Mrs Redcap - I had a near death experience also - but unlike everyone else it made me finally decide there was no God. Not scared of dying though at all now. I play hypothetical games with DH and make him promise that if I go he will find a mum for my DS and get married again. But he just says he's on the first flight to Estonia to find some lapdancers! I see your little boy is disabled - must get hard sometimes. My little son gets fits and collapses, I always find other peoples reactions very hard to take - they literally stop to watch and form a crowd when all I want is help from one person and for the rest to go away and stop staring. 

Cat - get a thick protector for your mattress - gives it whole new lease of life. I also complain about my pillows. Cant find good ones. Eventually was given a web address (from a friend who got sick of my complaining) to buy Hilton pillows but they are 65 quid each and I need 4 so not sure if I should spend that sort of money on pillows. Still they say your bed is the best investment so maybe?? As for headaches - if you get em bad then nothing but darkness and sleep will help. It could be your hormones?
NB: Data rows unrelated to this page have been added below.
-- ==== Sys2Proof/Laws/Operands.lean ====
section
/-! SUPPORT. Nibbles and bytes of a frame: what a nibble write does, and that a frame is its nibbles. -/

namespace Sys2Proof

@[simp] theorem lowNibble_setLowNibble (b : Byte) (n : Nibble) : lowNibble (setLowNibble b n) = n := by
  apply BitVec.eq_of_getLsbD_eq; intro i hi
  simp [lowNibble, setLowNibble, getLsbD_nibbles, hi]

@[simp] theorem highNibble_setLowNibble (b : Byte) (n : Nibble) : highNibble (setLowNibble b n) = highNibble b := by
  apply BitVec.eq_of_getLsbD_eq; intro i hi
  simp [highNibble, setLowNibble, getLsbD_nibbles, hi]

@[simp] theorem highNibble_setHighNibble (b : Byte) (n : Nibble) : highNibble (setHighNibble b n) = n := by
  apply BitVec.eq_of_getLsbD_eq; intro i hi
  simp [highNibble, setHighNibble, getLsbD_nibbles, hi]

@[simp] theorem lowNibble_setHighNibble (b : Byte) (n : Nibble) : lowNibble (setHighNibble b n) = lowNibble b := by
  apply BitVec.eq_of_getLsbD_eq; intro i hi
  simp [lowNibble, setHighNibble, getLsbD_nibbles, hi]

/-- A byte is its two nibbles. -/
theorem byte_eq_of_nibbles {a b : Byte} (lo : lowNibble a = lowNibble b) (hi : highNibble a = highNibble b) : a = b := by
  have key : ∀ v : Byte, v = highNibble v ++ lowNibble v := by
    intro v
    apply BitVec.eq_of_getLsbD_eq; intro i hi
    rw [getLsbD_nibbles]
    by_cases h : i < 4
    · simp [lowNibble, h]
    · simp [highNibble, h, show i - 4 < 4 by omega, show 4 + (i - 4) = i by omega]
  rw [key a, key b, lo, hi]

/-- Nibble `j` after nibble `k` was written. -/
theorem Frame.nibble_setNibble (f : Frame) (k j : Fin 8) (n : Nibble) :
    (f.setNibble k n).nibble j = if j = k then n else f.nibble j := by
  fin_cases k <;> fin_cases j <;>
    simp [Frame.nibble, Frame.setNibble, isHighNibble, byteOfNibble, Frame.byte, Frame.setByte, Nat.testBit]

/-- A frame is its eight nibbles. -/
theorem Frame.eq_of_nibbles {f g : Frame} (h : ∀ k, f.nibble k = g.nibble k) : f = g := by
  have h0 := h 0; have h1 := h 1; have h2 := h 2; have h3 := h 3
  have h4 := h 4; have h5 := h 5; have h6 := h 6; have h7 := h 7
  simp [Frame.nibble, isHighNibble, byteOfNibble, Frame.byte, Nat.testBit] at h0 h1 h2 h3 h4 h5 h6 h7
  cases f; cases g
  simp only [Frame.mk.injEq]
  exact ⟨byte_eq_of_nibbles h0 h1, byte_eq_of_nibbles h2 h3, byte_eq_of_nibbles h4 h5, byte_eq_of_nibbles h6 h7⟩

end Sys2Proof
end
OK have to do some work for DH - so I'm sure I will be on here every 5 minutes for next hour or so - anything to get out of working.
Ba
x


----------



## Mary M

HELP Advise needed....Am now CD 30 I have never been this late normally however did Clomid this month....have done two pg test one CD17 and one cd 26....I still have not come on all thoughI have all the symptoms and I am as moody as hell and feel so depressed I just went and bought digital pg test and managed to make a mess of it.........am so peed off...please let me know if clomid extends that cycle lenght...

Mary


----------



## Crazy Fi

Davis,I'm supposed to go back tomoz, but I'm ashamed, as when she asks how the tweaking went I'm gona have to tell
her that I avoided pressing the nicotine one in case it stopped me having a ***   (I know I know I'm ashamed!).....
intense calming one was great though, my Dh used it more then me,  
yes cons' said it wasnt bad on my ovaries, but they had problems seeing.... even with the dildo thing

Hope I'm not overstepping the mark here, but Davis or Mrs Redcap are you able to discuss your N.D. experiences, not the circumstances just the experience? 
if not I totally understand, just that Davis I'm especially intriguid to understand how it made you firmly not believe?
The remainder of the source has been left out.